__Collected data__.
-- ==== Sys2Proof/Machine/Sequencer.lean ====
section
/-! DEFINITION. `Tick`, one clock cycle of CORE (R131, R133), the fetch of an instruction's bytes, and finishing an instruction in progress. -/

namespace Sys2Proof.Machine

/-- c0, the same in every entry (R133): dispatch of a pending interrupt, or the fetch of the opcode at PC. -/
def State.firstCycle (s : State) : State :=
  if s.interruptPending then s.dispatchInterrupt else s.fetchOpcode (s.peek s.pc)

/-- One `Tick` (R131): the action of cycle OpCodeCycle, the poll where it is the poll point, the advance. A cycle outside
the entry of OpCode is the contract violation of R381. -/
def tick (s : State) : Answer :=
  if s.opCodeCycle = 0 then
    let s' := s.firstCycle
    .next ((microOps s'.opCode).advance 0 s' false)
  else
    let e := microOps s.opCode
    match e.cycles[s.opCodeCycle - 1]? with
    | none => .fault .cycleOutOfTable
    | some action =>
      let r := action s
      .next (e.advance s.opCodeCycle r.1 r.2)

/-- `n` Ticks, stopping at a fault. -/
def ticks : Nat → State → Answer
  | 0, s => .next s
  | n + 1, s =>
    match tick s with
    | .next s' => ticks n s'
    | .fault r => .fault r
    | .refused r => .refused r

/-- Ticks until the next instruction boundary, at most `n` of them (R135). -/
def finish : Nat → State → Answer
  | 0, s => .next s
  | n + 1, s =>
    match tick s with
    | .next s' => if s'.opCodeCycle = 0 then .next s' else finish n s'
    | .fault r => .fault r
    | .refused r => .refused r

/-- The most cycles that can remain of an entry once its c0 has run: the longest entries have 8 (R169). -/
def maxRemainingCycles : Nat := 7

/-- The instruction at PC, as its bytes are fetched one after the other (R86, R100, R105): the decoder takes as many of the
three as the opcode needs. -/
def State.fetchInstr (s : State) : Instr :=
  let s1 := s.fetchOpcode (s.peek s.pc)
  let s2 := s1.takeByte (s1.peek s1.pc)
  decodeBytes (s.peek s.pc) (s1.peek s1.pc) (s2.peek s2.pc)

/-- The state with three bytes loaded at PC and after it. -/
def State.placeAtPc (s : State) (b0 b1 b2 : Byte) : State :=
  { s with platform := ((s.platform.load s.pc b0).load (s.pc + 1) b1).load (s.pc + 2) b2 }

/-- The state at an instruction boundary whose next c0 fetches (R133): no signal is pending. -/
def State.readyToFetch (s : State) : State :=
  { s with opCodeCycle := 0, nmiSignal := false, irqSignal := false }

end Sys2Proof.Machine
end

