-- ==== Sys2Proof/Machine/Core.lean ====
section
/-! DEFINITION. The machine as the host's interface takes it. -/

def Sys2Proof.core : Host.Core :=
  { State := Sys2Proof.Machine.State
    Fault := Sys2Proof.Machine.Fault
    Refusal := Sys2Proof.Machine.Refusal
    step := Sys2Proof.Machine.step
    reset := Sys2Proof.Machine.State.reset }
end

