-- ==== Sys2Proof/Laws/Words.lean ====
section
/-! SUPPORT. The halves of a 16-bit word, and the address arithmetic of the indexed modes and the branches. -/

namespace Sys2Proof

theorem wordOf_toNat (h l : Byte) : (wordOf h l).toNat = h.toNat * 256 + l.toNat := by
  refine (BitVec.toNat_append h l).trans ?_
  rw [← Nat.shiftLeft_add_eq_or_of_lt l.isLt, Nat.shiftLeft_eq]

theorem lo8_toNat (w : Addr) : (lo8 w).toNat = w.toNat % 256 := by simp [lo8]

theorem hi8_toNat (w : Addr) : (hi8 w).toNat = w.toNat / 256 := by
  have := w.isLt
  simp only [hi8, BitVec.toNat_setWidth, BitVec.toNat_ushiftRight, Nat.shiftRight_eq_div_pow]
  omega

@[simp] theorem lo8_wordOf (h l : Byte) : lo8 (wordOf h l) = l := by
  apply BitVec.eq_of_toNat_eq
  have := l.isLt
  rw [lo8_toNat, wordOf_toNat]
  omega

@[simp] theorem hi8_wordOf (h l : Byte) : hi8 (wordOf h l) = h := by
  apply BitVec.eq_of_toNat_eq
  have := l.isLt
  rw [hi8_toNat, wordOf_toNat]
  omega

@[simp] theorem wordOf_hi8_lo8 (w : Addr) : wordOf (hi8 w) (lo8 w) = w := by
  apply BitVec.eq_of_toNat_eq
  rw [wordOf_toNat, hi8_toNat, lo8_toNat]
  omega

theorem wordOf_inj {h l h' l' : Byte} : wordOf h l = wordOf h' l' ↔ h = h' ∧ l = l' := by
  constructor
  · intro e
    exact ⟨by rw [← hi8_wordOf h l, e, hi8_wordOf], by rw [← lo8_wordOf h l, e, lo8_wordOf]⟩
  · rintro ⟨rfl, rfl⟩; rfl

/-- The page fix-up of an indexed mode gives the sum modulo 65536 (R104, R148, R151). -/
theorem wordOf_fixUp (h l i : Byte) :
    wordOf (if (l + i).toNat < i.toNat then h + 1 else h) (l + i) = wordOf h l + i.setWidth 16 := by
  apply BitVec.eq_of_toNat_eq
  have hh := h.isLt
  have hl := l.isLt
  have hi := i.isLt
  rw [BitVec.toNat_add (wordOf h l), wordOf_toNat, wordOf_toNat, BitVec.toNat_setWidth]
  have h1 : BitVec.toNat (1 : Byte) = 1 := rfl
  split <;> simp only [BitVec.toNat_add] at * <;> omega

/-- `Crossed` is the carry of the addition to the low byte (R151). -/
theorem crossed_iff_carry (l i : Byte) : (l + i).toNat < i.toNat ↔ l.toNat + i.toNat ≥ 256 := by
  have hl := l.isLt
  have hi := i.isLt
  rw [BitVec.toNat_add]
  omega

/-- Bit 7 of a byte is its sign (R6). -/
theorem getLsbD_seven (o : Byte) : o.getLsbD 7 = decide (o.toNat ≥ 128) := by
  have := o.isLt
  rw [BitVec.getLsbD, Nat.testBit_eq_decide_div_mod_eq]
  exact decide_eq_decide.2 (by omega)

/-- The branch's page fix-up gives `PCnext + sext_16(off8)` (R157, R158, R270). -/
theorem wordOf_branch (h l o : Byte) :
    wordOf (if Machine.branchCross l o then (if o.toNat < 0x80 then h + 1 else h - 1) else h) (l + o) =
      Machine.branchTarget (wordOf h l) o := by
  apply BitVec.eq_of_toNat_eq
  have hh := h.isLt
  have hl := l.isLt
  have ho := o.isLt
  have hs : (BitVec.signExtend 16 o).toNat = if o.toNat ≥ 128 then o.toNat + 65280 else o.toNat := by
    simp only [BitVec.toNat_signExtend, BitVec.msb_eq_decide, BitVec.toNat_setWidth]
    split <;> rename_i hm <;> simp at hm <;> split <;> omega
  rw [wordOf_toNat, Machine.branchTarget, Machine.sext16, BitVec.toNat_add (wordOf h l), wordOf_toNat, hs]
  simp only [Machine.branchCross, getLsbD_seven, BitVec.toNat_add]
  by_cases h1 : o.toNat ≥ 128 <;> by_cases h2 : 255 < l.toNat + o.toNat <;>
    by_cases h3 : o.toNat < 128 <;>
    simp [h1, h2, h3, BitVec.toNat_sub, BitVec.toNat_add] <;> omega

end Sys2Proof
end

__ACTIVITY__.
Select every line in the records above that contains the word "most".

__RESULT__.
/-- Ticks until the next instruction boundary, at most `n` of them (R135). -/
/-- The most cycles that can remain of an entry once its c0 has run: the longest entries have 8 (R169). -/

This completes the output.